Lab Test Considerations:
Verify negative pregnancy test before starting therapy.
- Selection of patients is based on the presence of ALK positivity in tumor specimens. Information on FDA-approved tests for the detection of ALK rearrangements in NSCLC is available at http://www.fda.gov/CompanionDiagnostics.
- Monitor serum cholesterol and triglycerides before starting therapy, 1 and 2 mo after starting, and periodically thereafter. Start or increase dose of lipid-lowering agents in patients with hyperlipidemia. For Grade 4 hypercholesterolemia or Grade 4 hypertriglyceridemia : hold lorlatinib until recovery of hypercholesterolemia and/or hypertriglyceridemia to ≤Grade 2. Resume at same dose. If severe hypercholesterolemia and/or hypertriglyceridemia recurs, resume lorlatinib at a reduced dose.
- Monitor fasting serum glucose before starting therapy and periodically thereafter. If Grade 3 hyperglycemia (>250 mg/dL) occurs despite optimal anti-hyperglycemic therapy OR Grade 4 hyperglycemia occurs, hold lorlatinib until hyperglycemia is adequately controlled, then resume at the next lower dose. If adequate hyperglycemic control cannot be achieved with optimal medical management, permanently discontinue lorlatinib.
- Dose reduction schedule: First dose reduction: 75 mg once daily. Second reduction: 50 mg once daily. Discontinue permanently in patients unable to tolerate 50 mg dose.
- PO Administer once daily, at the same time each day, without regard to food. DNC: Swallow tablets whole; do not crush, break, or chew. Do not ingest if tablet is broken or cracked.
- Instruct patient to take lorlatinib at the same time each day, as directed. If vomiting occurs, omit dose and take next scheduled dose next day. Take missed doses as soon as remembered up to 4 hr from next dose; do not double doses. Advise patient to read Patient Information before starting therapy and with each Rx refill in case of changes.

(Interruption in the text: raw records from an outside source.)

/-- EPH_ENTRY_ARM: at ARM_CC of its segment a demotion entry casts the tenant's votes and is complete; a promotion entry
begins or queues (R261). -/
def execEphEntryArm (t slot entry : Nat) (s : State) : Res :=
  let s := tick t s
  .next (match look s.jobs slot with
    | none => s
    | some j =>
      match j.eph.find? (·.entry = entry), ephEntry s j entry with
      | some r, some e =>
        if r.armed ∨ j.phase ≠ 1 ∨ j.aborted.isSome ∨ s.now < j.segAt + e.armCc then s else
        let off := (look s.objs e.object).any (fun o => r.left.any (fun p => tierOf o p ≠ e.src))
        let s := modEph slot entry (fun r => { r with armed := true, armAt := s.now, armM := s.mer.count, mismatch := off }) s
        if e.dst ≠ 0 then
          let s := r.left.foldl (fun s p => castVote e.object j.tenant p s) s
          let s := modEph slot entry (fun r => { r with done := r.left.length }) s
          endEph slot entry (if pastDeadline s j e then 2 else 1) false e.src s
        else pumpMoves s
      | _, _ => s)

/-- An access waits for a page: a copy, a packet held for paging, or a read of BAR4. -/
def awaited (s : State) (h page : Nat) : Bool :=
  s.cores.any (fun c => c.2.mq.any (fun m => (waitsOf (m.sp ++ m.dp)).any (fun w => w.1 = h && w.2.1 = page))) ||
  s.holds.any (fun x => x.2.pages.contains (h, page)) ||
  s.pcie.reads.any (fun r => r.2.1 ≠ 0 &&
    (waitsOf (placesOf s (r.2.1 - 1) [] r.2.2.1 r.2.2.2.1 false)).any (fun w => w.1 = h && w.2.1 = page))

/-- A page is wanted by something other than one entry. -/
def wanted (s : State) (h page slot entry : Nat) : Bool :=
  s.jobs.any (fun x => x.2.eph.any (fun r => r.armed && !r.ended && r.left.contains page && !(x.1 = slot && r.entry = entry) &&
    (ephEntry s x.2 r.entry).any (·.object = h))) ||
  s.cmds.any (fun c => c.2.obj = h && c.2.left.contains page) || awaited s h page

/-- Cancel an entry's remaining pages: data still arriving is discarded and translations stay (R263). -/
def cancelPages (slot entry h : Nat) (r : EphRun) (s : State) : State :=
  r.left.foldl (fun s p =>
    if wanted s h p slot entry then s else
    match promoting s h p, look s.objs h with
    | some f, some o =>
      if (look s.frames f).any (·.state = 3) then releaseFrame f (pageFrames o.psize) (abandon (8 * f + 4) s) else s
    | _, _ => s) s

/-- The tier of the last page of an entry that is not in HBM. -/
def leftTier (s : State) (h : Nat) : Nat := ((look s.objs h).map (·.home)).getD 0

/-- EPH_DEADLINE_FALLBACK: cc DL_CC + 1 of a privileged entry that has not completed (R263). -/
def execEphDeadlineFallback (t slot entry : Nat) (s : State) : Res :=
  let s := tick t s
  .next (match look s.jobs slot with
    | none => s
    | some j =>
      match j.eph.find? (·.entry = entry), ephEntry s j entry with
      | some r, some e =>
        if e.priv ∧ r.armed ∧ ¬ r.ended ∧ pastDeadline s j e then
          pumpMoves (endEph slot entry 3 false (leftTier s e.object) (cancelPages slot entry e.object r s))
        else s
      | _, _ => s)

/-- A lower tier fails a page of an entry: TIER_FETCH_FAIL against the job, or for a privileged entry the cheaper path at
once (R264); a flash page is lost (R271). -/
def entryFails (slot entry page : Nat) (s : State) : State :=
  match look s.jobs slot with
    | none => s
    | some j =>
      match j.eph.find? (·.entry = entry), ephEntry s j entry with
      | some r, some e =>
        if ¬ r.armed ∨ r.ended ∨ ¬ page ∈ r.left then s else
        let tier := leftTier s e.object
        let s := match look s.objs e.object with
          | some o => if o.home = 2 then vaultUe (o.homeLoc + page) (ownerOf o) s else s
          | none => s
        let s := cancelPages slot entry e.object r s
        if e.priv then pumpMoves (endEph slot entry 3 true tier s)
        else pumpMoves (raiseJob 0x0C4 slot (endEph slot entry 4 true tier s) tier)
      | _, _ => s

- Advise patient to notify health care professional if signs and symptoms of CNS effects, hypertension (headaches, dizziness, blurred vision, chest pain, shortness of breath), hyperglycemia (excessive thirst, frequent urination, feeling very hungry, nausea, feeling weak or tired, feeling confused) or heart problems (feeling dizzy or faint or have abnormal heartbeats) occur,
- Advise patient to notify health care professional immediately if signs and symptoms of lung problems (trouble breathing, shortness of breath, cough, fever) occur.
- Instruct patient to notify health care professional of all Rx or OTC medications, vitamins, or herbal products being taken and consult health care professional before taking any new medications.
- Rep: May cause fetal harm. Advise females of reproductive potential to use effective non-hormonal contraception during and for at least 6 mo after last dose and to avoid breastfeeding during and for 7 days after last dose. Advise men with female partners of reproductive potential to use effective contraception during and for at least 3 mo after last dose. May transiently impair male fertility.
Slowed progression of metastatic NSCLC.